Problem details
Copy, exactly and without additions, every line in the records below from the one holding "ADVANCE (R118) on" through the one holding "may be served", both ends included.

********************

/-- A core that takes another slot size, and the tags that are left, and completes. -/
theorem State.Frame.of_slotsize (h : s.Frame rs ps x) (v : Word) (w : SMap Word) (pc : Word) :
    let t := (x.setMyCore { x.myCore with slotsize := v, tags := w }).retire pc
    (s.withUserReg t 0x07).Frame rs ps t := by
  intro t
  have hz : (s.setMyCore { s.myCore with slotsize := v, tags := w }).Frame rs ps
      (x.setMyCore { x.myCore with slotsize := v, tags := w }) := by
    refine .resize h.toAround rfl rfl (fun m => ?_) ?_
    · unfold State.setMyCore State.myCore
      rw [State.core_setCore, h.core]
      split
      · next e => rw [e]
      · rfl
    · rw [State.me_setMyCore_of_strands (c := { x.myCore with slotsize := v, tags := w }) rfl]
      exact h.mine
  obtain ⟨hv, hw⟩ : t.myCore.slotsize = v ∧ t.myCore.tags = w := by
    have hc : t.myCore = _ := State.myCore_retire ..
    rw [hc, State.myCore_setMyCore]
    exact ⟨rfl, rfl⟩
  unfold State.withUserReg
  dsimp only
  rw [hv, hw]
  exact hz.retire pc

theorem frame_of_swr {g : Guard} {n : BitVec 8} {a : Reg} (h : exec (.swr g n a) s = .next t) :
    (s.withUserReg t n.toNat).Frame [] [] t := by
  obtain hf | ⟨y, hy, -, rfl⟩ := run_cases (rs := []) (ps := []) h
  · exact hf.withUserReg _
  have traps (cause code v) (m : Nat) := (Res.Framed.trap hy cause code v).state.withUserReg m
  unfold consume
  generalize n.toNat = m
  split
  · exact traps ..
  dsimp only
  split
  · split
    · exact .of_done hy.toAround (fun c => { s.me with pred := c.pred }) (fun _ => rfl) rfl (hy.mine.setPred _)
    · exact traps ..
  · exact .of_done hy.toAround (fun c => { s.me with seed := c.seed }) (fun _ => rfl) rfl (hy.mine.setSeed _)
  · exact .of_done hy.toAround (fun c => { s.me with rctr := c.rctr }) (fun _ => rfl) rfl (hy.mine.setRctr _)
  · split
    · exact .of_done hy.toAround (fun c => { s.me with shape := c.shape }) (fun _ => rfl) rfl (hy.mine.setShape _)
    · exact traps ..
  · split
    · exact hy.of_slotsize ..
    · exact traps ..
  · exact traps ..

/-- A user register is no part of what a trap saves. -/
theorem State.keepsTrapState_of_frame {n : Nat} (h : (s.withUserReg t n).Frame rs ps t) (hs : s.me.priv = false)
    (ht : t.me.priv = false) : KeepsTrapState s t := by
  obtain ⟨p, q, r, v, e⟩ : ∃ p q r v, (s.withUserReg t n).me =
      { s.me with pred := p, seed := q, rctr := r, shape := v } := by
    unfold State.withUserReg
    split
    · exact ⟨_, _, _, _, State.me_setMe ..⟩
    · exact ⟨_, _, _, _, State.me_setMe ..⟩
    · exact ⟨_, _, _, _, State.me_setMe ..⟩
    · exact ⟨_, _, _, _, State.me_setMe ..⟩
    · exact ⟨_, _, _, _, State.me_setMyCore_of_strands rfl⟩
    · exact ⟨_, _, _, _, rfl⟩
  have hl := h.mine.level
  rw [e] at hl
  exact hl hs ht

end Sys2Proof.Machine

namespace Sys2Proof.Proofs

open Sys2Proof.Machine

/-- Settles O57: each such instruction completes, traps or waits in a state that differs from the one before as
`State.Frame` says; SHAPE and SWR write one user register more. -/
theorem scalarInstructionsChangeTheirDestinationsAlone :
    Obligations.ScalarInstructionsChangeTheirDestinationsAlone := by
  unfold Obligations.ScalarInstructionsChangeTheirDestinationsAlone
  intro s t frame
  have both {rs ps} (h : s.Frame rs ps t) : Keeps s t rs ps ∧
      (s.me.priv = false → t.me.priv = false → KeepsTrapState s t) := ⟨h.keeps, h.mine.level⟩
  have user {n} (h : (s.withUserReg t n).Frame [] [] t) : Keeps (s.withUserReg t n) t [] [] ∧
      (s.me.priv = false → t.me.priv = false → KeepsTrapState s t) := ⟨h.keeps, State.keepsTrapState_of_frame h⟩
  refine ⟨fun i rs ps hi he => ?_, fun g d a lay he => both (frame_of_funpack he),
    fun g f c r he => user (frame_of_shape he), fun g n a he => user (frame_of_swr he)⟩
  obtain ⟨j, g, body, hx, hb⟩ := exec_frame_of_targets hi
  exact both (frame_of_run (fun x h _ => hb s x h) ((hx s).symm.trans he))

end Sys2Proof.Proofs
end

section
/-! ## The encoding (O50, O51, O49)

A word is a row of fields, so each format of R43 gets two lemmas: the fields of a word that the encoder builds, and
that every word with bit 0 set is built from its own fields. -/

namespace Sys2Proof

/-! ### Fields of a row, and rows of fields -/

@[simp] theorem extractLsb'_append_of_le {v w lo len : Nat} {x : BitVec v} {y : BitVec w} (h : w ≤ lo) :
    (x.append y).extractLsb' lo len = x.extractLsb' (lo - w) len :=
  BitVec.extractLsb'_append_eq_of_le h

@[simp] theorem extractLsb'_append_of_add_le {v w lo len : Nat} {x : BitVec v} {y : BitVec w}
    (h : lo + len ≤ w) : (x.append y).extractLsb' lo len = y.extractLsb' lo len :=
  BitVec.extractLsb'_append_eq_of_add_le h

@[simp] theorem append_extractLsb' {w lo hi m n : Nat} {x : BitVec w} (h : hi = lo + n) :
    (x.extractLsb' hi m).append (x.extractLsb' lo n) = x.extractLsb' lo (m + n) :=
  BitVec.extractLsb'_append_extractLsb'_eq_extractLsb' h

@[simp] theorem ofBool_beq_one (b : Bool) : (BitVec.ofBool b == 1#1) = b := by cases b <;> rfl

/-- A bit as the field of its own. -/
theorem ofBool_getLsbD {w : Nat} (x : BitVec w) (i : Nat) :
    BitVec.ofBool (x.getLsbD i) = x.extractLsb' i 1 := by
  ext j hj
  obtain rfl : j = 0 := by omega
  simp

********************

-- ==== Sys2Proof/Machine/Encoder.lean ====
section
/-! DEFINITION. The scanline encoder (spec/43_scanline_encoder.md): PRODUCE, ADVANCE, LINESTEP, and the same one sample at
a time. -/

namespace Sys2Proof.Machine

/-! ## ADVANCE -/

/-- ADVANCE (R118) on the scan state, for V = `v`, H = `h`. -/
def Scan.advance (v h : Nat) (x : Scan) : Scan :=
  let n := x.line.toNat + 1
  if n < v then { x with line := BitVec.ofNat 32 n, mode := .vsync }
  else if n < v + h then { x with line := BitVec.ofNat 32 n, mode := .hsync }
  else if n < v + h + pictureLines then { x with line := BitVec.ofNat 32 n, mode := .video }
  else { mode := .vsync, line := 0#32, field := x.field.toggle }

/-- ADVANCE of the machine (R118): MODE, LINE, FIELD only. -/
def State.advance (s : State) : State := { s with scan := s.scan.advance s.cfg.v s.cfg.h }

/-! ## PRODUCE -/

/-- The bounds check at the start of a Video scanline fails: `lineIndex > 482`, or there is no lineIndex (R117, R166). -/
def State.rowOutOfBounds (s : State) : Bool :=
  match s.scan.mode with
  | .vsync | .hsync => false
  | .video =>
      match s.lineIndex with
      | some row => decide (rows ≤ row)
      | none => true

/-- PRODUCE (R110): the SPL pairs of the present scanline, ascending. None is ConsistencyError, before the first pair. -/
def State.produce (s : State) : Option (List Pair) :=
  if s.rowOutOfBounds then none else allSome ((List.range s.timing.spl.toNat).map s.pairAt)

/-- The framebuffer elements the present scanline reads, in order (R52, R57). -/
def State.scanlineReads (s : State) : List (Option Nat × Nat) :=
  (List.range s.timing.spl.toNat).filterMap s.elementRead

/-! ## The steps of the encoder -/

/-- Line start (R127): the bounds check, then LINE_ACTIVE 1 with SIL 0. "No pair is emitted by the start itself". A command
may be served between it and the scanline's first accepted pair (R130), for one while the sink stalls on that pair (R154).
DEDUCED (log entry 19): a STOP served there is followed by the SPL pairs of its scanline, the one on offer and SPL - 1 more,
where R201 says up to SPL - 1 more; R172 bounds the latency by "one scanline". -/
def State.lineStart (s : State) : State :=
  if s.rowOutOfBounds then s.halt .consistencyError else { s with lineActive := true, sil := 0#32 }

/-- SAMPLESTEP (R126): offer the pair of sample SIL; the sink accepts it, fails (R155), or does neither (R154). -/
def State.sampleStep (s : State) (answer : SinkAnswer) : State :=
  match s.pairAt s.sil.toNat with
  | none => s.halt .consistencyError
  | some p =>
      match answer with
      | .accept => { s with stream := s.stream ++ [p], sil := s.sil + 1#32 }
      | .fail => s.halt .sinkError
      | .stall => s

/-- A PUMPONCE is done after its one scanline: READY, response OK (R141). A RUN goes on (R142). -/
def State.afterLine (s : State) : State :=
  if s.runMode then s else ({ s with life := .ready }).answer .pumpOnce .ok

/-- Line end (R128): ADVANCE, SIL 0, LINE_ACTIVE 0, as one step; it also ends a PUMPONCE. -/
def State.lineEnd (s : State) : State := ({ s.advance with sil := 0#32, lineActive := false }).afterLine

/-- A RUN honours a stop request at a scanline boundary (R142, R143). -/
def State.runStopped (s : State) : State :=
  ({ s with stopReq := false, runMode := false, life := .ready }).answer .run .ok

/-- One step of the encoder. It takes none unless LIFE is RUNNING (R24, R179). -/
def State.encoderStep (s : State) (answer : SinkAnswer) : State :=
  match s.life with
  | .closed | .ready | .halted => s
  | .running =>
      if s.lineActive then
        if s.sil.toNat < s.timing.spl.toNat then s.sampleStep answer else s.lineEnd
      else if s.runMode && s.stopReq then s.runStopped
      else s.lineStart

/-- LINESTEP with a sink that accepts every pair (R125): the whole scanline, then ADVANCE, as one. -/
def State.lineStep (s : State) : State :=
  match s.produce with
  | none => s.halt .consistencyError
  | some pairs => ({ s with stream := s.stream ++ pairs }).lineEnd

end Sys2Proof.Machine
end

********************

Answer box
/-- ADVANCE (R118) on the scan state, for V = `v`, H = `h`. -/
def Scan.advance (v h : Nat) (x : Scan) : Scan :=
  let n := x.line.toNat + 1
  if n < v then { x with line := BitVec.ofNat 32 n, mode := .vsync }
  else if n < v + h then { x with line := BitVec.ofNat 32 n, mode := .hsync }
  else if n < v + h + pictureLines then { x with line := BitVec.ofNat 32 n, mode := .video }
  else { mode := .vsync, line := 0#32, field := x.field.toggle }

/-- ADVANCE of the machine (R118): MODE, LINE, FIELD only. -/
def State.advance (s : State) : State := { s with scan := s.scan.advance s.cfg.v s.cfg.h }

/-! ## PRODUCE -/

/-- The bounds check at the start of a Video scanline fails: `lineIndex > 482`, or there is no lineIndex (R117, R166). -/
def State.rowOutOfBounds (s : State) : Bool :=
  match s.scan.mode with
  | .vsync | .hsync => false
  | .video =>
      match s.lineIndex with
      | some row => decide (rows ≤ row)
      | none => true

/-- PRODUCE (R110): the SPL pairs of the present scanline, ascending. None is ConsistencyError, before the first pair. -/
def State.produce (s : State) : Option (List Pair) :=
  if s.rowOutOfBounds then none else allSome ((List.range s.timing.spl.toNat).map s.pairAt)

/-- The framebuffer elements the present scanline reads, in order (R52, R57). -/
def State.scanlineReads (s : State) : List (Option Nat × Nat) :=
  (List.range s.timing.spl.toNat).filterMap s.elementRead

/-! ## The steps of the encoder -/

/-- Line start (R127): the bounds check, then LINE_ACTIVE 1 with SIL 0. "No pair is emitted by the start itself". A command
may be served between it and the scanline's first accepted pair (R130), for one while the sink stalls on that pair (R154).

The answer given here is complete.